____ Raw data

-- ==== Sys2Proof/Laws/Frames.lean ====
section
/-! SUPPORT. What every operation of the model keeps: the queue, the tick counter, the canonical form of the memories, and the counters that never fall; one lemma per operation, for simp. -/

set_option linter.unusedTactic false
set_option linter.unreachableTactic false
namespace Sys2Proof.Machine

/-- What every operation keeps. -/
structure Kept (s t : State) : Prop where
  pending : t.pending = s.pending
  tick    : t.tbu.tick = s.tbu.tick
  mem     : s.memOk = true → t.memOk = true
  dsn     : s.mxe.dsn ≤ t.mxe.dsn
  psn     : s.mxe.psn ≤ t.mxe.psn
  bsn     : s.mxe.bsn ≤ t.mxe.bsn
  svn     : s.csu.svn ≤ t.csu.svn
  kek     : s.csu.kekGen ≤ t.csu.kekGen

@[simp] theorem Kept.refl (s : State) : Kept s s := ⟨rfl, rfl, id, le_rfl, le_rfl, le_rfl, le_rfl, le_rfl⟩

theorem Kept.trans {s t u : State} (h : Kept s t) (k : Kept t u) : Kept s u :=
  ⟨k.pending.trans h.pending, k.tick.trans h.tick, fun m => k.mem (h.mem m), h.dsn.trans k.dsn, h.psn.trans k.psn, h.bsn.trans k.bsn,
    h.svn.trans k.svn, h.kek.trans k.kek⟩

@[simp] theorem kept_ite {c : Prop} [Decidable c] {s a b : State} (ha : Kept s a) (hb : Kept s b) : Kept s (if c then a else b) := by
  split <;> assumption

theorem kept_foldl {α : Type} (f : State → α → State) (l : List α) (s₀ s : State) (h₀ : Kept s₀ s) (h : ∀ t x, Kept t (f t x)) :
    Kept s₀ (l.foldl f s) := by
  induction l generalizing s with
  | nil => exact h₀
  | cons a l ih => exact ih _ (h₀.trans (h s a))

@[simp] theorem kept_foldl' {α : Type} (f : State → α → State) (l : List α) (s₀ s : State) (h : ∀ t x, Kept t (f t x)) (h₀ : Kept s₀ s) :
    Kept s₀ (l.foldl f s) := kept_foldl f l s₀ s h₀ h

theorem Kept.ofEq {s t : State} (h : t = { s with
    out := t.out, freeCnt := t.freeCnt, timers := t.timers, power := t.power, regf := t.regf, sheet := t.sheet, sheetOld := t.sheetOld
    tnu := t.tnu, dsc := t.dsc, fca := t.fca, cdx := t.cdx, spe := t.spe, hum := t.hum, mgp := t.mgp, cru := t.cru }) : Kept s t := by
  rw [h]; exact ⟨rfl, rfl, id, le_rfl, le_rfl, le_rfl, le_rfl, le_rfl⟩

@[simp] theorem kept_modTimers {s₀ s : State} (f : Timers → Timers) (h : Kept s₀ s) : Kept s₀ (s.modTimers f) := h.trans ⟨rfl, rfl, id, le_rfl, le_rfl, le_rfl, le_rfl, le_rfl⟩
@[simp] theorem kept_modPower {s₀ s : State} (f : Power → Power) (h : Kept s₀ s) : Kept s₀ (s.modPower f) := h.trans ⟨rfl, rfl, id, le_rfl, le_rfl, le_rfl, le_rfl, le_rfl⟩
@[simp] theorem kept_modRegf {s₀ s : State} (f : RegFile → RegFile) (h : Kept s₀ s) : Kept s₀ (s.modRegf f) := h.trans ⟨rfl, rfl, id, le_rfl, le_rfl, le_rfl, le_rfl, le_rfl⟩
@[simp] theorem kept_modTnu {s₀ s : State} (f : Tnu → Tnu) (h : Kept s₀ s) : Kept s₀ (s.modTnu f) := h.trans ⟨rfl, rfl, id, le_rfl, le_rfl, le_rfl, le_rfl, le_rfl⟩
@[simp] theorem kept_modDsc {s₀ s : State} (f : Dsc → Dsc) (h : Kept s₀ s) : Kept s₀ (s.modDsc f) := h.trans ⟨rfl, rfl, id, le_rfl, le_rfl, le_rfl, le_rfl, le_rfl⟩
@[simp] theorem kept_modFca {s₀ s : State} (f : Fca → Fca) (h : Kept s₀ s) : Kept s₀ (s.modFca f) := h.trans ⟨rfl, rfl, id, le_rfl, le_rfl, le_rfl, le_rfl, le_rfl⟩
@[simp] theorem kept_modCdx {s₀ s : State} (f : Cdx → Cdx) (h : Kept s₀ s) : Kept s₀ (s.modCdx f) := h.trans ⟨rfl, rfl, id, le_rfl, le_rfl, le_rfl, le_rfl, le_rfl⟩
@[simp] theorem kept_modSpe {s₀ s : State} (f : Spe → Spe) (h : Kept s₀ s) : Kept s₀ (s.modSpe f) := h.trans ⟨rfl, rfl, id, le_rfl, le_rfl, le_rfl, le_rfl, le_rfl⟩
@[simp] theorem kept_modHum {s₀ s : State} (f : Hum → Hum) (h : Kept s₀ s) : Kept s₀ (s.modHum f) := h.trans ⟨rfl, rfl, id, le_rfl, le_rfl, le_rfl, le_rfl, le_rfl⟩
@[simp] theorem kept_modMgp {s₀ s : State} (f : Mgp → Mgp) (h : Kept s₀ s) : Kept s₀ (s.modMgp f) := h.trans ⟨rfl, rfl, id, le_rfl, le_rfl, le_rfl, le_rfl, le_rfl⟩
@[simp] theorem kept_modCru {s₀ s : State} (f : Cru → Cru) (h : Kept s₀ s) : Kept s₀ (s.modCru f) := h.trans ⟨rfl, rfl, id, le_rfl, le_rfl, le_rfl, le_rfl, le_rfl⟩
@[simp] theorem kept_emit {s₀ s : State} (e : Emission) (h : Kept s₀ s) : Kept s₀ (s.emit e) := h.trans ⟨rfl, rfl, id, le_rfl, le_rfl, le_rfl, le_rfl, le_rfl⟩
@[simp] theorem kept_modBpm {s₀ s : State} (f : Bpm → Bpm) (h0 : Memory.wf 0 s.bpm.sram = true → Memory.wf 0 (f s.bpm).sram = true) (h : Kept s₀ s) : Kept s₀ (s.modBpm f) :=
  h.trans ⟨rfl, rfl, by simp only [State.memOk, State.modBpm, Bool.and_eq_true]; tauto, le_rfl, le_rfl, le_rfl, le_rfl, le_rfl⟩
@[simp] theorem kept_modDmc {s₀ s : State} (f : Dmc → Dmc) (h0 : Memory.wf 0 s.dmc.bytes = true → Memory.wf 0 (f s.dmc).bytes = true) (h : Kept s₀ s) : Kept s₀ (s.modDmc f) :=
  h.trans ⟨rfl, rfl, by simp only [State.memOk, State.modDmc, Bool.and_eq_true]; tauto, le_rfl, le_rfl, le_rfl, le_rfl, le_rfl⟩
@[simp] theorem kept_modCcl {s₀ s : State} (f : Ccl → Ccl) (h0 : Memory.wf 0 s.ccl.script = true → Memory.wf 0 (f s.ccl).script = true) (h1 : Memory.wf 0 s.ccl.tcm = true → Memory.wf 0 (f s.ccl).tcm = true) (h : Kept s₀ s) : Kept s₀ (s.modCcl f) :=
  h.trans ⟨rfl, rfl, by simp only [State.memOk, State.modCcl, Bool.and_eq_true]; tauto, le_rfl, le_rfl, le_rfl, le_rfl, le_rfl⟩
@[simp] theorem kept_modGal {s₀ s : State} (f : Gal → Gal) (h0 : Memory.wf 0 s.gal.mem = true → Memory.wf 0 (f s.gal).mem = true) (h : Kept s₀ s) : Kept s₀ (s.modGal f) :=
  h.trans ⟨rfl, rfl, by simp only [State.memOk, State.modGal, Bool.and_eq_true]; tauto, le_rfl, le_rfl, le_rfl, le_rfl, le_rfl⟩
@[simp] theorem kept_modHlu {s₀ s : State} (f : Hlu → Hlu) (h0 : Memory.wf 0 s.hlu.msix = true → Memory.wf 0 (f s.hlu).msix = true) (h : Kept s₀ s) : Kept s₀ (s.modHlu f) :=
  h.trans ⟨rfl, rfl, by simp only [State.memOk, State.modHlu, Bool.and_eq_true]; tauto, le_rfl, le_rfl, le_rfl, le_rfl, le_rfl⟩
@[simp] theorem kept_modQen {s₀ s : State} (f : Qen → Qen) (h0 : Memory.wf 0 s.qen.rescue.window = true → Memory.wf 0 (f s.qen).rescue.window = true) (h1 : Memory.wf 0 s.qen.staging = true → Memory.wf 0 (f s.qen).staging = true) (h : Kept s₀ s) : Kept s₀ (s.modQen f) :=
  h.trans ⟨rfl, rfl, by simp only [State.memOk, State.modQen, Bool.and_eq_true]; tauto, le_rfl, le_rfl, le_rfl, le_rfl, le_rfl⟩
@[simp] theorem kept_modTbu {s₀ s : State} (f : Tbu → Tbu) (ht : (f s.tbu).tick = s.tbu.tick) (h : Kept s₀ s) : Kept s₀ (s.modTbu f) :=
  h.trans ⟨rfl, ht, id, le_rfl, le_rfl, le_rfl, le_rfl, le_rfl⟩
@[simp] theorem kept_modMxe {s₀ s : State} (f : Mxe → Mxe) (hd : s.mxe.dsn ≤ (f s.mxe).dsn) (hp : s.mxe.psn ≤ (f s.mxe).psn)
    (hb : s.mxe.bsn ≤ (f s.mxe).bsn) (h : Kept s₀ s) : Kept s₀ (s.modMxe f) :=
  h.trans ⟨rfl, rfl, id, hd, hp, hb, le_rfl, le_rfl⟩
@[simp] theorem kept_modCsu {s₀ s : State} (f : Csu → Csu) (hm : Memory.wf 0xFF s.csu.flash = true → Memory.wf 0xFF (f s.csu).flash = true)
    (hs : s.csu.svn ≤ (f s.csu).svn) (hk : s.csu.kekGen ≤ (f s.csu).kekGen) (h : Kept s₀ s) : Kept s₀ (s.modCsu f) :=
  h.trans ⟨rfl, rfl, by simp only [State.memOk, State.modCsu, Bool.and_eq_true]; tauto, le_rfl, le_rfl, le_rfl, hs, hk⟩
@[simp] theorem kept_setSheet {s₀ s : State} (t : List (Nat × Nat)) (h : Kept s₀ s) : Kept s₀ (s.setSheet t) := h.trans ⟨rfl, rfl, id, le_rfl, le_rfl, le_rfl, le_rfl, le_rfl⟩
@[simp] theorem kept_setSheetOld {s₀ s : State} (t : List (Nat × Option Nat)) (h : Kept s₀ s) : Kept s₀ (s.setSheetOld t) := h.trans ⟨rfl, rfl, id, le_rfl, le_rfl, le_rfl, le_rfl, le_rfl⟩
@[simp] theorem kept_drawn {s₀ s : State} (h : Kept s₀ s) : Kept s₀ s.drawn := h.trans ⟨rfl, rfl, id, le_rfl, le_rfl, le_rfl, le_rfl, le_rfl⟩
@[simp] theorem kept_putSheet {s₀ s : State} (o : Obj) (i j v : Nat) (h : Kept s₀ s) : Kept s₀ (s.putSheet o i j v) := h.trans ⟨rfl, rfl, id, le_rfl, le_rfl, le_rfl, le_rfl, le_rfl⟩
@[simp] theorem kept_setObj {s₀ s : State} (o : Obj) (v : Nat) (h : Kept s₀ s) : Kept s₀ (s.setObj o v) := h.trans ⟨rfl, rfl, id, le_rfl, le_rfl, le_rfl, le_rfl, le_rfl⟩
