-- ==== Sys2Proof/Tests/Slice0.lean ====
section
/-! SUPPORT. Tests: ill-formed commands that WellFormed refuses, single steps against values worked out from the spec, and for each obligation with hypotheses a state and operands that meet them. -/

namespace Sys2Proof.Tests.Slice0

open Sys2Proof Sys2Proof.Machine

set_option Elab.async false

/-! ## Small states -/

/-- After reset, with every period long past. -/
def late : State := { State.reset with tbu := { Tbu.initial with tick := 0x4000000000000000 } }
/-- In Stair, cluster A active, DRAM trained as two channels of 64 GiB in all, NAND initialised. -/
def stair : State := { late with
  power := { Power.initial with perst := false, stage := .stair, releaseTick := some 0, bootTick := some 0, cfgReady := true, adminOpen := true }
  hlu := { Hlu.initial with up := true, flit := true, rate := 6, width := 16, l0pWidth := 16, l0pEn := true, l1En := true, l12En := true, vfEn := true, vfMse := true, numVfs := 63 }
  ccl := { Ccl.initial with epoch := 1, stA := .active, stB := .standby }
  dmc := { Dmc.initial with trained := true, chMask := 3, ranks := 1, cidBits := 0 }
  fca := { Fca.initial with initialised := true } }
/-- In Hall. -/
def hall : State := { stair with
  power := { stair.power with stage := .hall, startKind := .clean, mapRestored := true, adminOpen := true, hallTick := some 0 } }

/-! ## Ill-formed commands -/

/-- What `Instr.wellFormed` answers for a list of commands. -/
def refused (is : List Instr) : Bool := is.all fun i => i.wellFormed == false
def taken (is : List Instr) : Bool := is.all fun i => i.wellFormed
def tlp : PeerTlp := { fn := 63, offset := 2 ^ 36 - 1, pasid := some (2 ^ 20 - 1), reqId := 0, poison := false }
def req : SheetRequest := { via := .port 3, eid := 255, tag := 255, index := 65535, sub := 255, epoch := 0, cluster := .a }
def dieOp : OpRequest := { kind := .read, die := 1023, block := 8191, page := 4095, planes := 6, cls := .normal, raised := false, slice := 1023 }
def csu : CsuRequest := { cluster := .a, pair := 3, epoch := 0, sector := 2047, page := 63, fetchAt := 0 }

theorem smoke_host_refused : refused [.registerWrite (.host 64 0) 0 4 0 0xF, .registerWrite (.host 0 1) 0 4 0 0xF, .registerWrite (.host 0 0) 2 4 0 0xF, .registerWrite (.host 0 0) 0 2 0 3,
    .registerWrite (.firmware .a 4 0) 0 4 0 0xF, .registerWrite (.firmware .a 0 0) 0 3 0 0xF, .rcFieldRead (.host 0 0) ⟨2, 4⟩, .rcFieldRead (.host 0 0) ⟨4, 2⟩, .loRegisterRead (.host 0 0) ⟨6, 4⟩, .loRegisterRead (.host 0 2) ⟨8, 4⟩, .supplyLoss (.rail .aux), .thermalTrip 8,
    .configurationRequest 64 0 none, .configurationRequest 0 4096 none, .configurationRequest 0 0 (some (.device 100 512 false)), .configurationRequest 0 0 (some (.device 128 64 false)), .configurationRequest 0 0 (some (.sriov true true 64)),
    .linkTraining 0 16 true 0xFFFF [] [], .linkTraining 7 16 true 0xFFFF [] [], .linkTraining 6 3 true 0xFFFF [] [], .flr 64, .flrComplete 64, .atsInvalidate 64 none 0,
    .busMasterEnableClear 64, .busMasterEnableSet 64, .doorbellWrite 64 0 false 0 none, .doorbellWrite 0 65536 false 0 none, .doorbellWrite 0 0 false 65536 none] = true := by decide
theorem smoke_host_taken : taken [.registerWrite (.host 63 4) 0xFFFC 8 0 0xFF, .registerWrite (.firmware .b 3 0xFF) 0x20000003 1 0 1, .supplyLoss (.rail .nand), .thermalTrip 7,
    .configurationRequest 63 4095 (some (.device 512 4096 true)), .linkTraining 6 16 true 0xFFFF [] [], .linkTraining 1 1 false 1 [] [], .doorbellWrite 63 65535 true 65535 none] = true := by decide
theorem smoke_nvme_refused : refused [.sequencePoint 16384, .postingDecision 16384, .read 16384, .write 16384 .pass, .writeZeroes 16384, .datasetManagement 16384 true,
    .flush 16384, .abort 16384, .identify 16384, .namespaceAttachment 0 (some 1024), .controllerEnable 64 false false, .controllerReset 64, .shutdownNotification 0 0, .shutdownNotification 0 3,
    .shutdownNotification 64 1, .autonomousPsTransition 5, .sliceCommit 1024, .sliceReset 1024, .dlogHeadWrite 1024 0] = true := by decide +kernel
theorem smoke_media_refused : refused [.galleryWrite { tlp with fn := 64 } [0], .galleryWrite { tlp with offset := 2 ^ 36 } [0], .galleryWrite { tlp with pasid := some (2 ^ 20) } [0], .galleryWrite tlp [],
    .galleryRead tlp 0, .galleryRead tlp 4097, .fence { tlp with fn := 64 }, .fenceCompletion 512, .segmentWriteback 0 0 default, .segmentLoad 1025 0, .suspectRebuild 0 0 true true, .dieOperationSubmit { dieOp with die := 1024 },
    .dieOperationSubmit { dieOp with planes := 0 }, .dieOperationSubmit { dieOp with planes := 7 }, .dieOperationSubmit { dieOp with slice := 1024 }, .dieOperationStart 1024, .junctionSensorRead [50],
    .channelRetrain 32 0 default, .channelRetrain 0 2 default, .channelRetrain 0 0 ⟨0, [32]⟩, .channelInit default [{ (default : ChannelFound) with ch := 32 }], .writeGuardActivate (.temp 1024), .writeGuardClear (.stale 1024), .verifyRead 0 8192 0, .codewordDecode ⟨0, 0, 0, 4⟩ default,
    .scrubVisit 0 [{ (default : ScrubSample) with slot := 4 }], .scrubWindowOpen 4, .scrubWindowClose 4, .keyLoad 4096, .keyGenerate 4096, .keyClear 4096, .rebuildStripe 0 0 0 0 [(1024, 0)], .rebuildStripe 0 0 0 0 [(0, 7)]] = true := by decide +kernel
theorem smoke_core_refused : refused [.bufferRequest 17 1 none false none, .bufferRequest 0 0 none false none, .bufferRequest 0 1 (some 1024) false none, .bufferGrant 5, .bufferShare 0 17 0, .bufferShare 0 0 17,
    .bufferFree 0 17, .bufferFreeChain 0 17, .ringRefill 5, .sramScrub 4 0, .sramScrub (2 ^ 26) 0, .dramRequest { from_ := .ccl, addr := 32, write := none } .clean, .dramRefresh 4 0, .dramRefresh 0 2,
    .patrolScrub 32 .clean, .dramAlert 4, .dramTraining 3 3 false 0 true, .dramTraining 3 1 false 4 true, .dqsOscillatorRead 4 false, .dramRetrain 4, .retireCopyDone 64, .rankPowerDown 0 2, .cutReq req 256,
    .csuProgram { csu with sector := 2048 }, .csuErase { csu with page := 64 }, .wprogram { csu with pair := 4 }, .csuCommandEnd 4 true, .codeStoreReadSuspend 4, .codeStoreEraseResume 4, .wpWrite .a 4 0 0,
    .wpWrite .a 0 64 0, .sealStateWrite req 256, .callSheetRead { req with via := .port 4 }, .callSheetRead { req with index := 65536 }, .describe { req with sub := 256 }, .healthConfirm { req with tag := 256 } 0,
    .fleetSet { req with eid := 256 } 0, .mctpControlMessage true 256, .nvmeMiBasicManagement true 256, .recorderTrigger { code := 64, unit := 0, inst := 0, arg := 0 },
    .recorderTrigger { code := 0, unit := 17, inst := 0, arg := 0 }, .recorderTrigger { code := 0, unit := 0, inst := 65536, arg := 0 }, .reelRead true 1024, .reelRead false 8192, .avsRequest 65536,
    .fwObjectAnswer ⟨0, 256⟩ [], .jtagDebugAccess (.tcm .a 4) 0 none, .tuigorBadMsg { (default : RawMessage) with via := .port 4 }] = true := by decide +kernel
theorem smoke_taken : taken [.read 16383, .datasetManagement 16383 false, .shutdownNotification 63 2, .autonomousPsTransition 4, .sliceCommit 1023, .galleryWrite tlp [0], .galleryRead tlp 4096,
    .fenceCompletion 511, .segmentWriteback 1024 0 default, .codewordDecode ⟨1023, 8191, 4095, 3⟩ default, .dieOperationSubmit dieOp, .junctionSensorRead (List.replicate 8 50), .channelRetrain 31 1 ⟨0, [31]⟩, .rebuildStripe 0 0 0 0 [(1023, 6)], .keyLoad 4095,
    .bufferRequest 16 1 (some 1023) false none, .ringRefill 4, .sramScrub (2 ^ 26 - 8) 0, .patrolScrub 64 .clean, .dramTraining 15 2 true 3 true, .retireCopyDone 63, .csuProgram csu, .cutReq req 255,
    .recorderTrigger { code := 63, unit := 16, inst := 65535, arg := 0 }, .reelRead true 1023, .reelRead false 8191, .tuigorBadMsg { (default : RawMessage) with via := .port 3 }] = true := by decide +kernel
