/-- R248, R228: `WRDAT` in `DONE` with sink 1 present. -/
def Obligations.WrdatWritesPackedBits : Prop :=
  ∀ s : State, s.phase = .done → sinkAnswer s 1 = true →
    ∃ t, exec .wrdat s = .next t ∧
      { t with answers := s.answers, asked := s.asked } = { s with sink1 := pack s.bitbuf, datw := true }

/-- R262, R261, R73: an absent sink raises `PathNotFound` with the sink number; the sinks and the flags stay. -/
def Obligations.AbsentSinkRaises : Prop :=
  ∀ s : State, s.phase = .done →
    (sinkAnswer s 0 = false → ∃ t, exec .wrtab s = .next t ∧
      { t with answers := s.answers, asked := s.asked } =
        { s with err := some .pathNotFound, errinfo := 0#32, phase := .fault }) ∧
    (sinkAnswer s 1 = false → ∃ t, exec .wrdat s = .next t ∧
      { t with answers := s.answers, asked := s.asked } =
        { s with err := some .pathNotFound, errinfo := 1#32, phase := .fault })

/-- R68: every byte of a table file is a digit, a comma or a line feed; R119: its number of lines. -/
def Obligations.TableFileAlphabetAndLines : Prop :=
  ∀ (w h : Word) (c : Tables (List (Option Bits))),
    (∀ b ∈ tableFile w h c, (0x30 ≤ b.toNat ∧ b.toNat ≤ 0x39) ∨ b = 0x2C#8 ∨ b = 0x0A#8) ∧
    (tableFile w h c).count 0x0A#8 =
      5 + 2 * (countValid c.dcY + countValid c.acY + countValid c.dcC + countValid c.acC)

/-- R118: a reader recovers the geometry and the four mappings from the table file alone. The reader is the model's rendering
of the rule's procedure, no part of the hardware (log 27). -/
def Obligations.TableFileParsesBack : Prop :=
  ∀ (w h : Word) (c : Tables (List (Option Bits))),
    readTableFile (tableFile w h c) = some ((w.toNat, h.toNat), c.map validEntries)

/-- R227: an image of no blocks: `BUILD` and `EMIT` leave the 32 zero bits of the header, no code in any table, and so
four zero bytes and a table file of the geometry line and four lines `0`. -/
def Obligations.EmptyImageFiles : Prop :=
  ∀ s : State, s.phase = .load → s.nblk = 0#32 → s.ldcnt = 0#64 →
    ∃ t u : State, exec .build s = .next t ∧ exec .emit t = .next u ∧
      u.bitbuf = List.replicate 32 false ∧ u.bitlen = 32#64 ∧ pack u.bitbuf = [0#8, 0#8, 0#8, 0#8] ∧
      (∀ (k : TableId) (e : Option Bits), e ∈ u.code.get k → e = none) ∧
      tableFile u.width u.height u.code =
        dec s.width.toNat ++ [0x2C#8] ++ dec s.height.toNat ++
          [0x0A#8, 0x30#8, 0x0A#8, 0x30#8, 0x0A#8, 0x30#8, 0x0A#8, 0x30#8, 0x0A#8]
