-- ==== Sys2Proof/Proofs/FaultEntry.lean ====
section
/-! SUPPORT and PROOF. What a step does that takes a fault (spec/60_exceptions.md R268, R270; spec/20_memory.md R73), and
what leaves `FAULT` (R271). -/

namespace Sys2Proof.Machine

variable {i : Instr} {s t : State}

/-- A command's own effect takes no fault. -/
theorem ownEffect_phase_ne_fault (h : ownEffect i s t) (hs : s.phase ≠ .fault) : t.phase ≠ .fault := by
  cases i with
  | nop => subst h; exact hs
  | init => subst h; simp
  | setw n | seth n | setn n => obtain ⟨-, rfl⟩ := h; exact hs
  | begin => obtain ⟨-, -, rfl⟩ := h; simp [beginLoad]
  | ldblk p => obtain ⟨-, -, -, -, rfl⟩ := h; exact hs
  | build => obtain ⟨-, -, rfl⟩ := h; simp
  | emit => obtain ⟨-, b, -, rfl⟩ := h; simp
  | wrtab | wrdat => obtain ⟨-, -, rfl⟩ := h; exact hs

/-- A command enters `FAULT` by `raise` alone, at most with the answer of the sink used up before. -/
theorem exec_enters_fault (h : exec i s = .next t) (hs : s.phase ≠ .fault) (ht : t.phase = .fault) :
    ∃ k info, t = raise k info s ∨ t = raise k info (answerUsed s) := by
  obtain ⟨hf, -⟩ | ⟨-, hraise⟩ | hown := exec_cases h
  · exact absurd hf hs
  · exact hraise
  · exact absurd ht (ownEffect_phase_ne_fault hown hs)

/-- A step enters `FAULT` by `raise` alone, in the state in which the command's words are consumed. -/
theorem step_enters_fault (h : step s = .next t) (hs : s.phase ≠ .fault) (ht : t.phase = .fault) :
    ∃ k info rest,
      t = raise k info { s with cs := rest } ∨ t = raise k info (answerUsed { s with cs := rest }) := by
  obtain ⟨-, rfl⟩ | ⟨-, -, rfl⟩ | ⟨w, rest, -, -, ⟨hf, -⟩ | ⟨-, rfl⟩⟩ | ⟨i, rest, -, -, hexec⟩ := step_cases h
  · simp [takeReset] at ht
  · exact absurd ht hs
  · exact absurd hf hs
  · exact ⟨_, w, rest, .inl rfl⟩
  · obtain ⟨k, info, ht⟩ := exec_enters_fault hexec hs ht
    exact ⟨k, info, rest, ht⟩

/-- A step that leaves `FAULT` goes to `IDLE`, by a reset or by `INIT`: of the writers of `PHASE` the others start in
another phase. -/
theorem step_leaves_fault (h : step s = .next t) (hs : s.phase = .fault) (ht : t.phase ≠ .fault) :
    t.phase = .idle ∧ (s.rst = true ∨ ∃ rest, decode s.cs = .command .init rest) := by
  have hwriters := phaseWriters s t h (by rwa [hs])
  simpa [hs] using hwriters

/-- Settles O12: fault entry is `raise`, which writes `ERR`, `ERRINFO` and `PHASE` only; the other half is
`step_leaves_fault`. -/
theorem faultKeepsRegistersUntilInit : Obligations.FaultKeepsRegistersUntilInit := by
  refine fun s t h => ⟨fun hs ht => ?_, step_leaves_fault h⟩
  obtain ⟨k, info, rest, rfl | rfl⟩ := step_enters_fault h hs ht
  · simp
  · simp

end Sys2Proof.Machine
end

________

What is needed: Copy every line of the data that holds the string "epoch".

Your response:
  ccl := { Ccl.initial with epoch := 1, stA := .active, stB := .standby }
def req : SheetRequest := { via := .port 3, eid := 255, tag := 255, index := 65535, sub := 255, epoch := 0, cluster := .a }
def csu : CsuRequest := { cluster := .a, pair := 3, epoch := 0, sector := 2047, page := 63, fetchAt := 0 }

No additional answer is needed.